I have a Visual Studio .NET (Visual Basic) application with context sensitive help produced by Help & Manual 8.
I have been using the .CHM approach for many years, and everything has worked smoothly. Now I am trying to switch to the new improved eWriter approach.
I've almost got it working, but just need some help please.
In my Visual Studio project I have "HelpProviders" on most of my forms. I set each's "HelpNamespace" to the .CHM file produced by Help & Manual. My .chm is called IMapsHelp.chm. My HelpProviders are called HelpProviderIMaps.

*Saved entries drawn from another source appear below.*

@[simp] theorem State.isProd_setStatus (k : BitVec 16) (p' : Nat) (c : Byte) :
    (s.setStatus k : State).isProd p' c = s.isProd p' c := rfl
@[simp] theorem State.isProd_setBuf (b : Byte) (x : Buf) (p' : Nat) (c : Byte) :
    (s.setBuf b x : State).isProd p' c = s.isProd p' c := rfl
@[simp] theorem State.isProd_setQueue (q : Byte) (x : Queue) (p' : Nat) (c : Byte) :
    (s.setQueue q x : State).isProd p' c = s.isProd p' c := rfl
@[simp] theorem State.isProd_setPort (p : Nat) (x : Port) (p' : Nat) (c : Byte) :
    (s.setPort p x : State).isProd p' c = s.isProd p' c := rfl
@[simp] theorem State.isProd_setWc (b : Byte) (v : Nat) (p' : Nat) (c : Byte) :
    (s.setWc b v : State).isProd p' c = s.isProd p' c := rfl
@[simp] theorem State.isProd_setRc (b : Byte) (v : Nat) (p' : Nat) (c : Byte) :
    (s.setRc b v : State).isProd p' c = s.isProd p' c := rfl
@[simp] theorem State.isProd_memWrite (b : Byte) (i : Nat) (v : Byte) (p' : Nat) (c : Byte) :
    (s.memWrite b i v : State).isProd p' c = s.isProd p' c := rfl
@[simp] theorem State.isProd_enqueue (q : Byte) (x : Entry) (p' : Nat) (c : Byte) :
    (s.enqueue q x : State).isProd p' c = s.isProd p' c := rfl
@[simp] theorem State.isProd_dropHead (q : Byte) (p' : Nat) (c : Byte) :
    (s.dropHead q : State).isProd p' c = s.isProd p' c := rfl
@[simp] theorem State.isProd_setPend (p : Nat) (x : Option Pend) (p' : Nat) (c : Byte) :
    (s.setPend p x : State).isProd p' c = s.isProd p' c := rfl
@[simp] theorem State.isProd_respond (p : Nat) (r : Response) (p' : Nat) (c : Byte) :
    (s.respond p r : State).isProd p' c = s.isProd p' c := rfl
@[simp] theorem State.isProd_withDraws (d : Nat) (p' : Nat) (c : Byte) :
    ({ s with draws := d } : State).isProd p' c = s.isProd p' c := rfl
@[simp] theorem State.isProd_withSched (l : List Choice) (p' : Nat) (c : Byte) :
    ({ s with sched := l } : State).isProd p' c = s.isProd p' c := rfl
@[simp] theorem State.isProd_withCur (p : Nat) (p' : Nat) (c : Byte) :
    ({ s with cur := p } : State).isProd p' c = s.isProd p' c := rfl

@[simp] theorem State.isCons_setStatus (k : BitVec 16) (p' : Nat) (c : Byte) :
    (s.setStatus k : State).isCons p' c = s.isCons p' c := rfl
@[simp] theorem State.isCons_setBuf (b : Byte) (x : Buf) (p' : Nat) (c : Byte) :
    (s.setBuf b x : State).isCons p' c = s.isCons p' c := rfl
@[simp] theorem State.isCons_setQueue (q : Byte) (x : Queue) (p' : Nat) (c : Byte) :
    (s.setQueue q x : State).isCons p' c = s.isCons p' c := rfl
@[simp] theorem State.isCons_setPort (p : Nat) (x : Port) (p' : Nat) (c : Byte) :
    (s.setPort p x : State).isCons p' c = s.isCons p' c := rfl
@[simp] theorem State.isCons_setWc (b : Byte) (v : Nat) (p' : Nat) (c : Byte) :
    (s.setWc b v : State).isCons p' c = s.isCons p' c := rfl
@[simp] theorem State.isCons_setRc (b : Byte) (v : Nat) (p' : Nat) (c : Byte) :
    (s.setRc b v : State).isCons p' c = s.isCons p' c := rfl
@[simp] theorem State.isCons_memWrite (b : Byte) (i : Nat) (v : Byte) (p' : Nat) (c : Byte) :
    (s.memWrite b i v : State).isCons p' c = s.isCons p' c := rfl
@[simp] theorem State.isCons_enqueue (q : Byte) (x : Entry) (p' : Nat) (c : Byte) :
    (s.enqueue q x : State).isCons p' c = s.isCons p' c := rfl
@[simp] theorem State.isCons_dropHead (q : Byte) (p' : Nat) (c : Byte) :
    (s.dropHead q : State).isCons p' c = s.isCons p' c := rfl
@[simp] theorem State.isCons_setPend (p : Nat) (x : Option Pend) (p' : Nat) (c : Byte) :
    (s.setPend p x : State).isCons p' c = s.isCons p' c := rfl
@[simp] theorem State.isCons_respond (p : Nat) (r : Response) (p' : Nat) (c : Byte) :
    (s.respond p r : State).isCons p' c = s.isCons p' c := rfl
@[simp] theorem State.isCons_withDraws (d : Nat) (p' : Nat) (c : Byte) :
    ({ s with draws := d } : State).isCons p' c = s.isCons p' c := rfl
@[simp] theorem State.isCons_withSched (l : List Choice) (p' : Nat) (c : Byte) :
    ({ s with sched := l } : State).isCons p' c = s.isCons p' c := rfl
@[simp] theorem State.isCons_withCur (p : Nat) (p' : Nat) (c : Byte) :
    ({ s with cur := p } : State).isCons p' c = s.isCons p' c := rfl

Then on my form I will set the HelpProviders settings to a topic in the .chm, as shown in attachment "Help Old.png". (The "HelpKeyword" is set to e.g. i_Securities.htm, where "i_Securities" is the TopicID of the relevant topic in my Help & Manual poject. The "HelpNavigator" is set to "Topic".)
This works.
Now, I have created a eWriter help file, iMapsHelp.ewriter, with the same content as the old .CHM. In my Visual Studio project I changed the "HelpNamespace" to refer to the ewriter file. I left the HelpKeyword and HelpNavigator as they were.
When I run the app, and open that form and push F1 nothing happens.
However if I change the "HelpNavigator" to either "Topic" or "TableOfContents" then the (correct) eWriter file does open and show, but it shows the first page of the ewriter "book", and does not open on the relevant topic.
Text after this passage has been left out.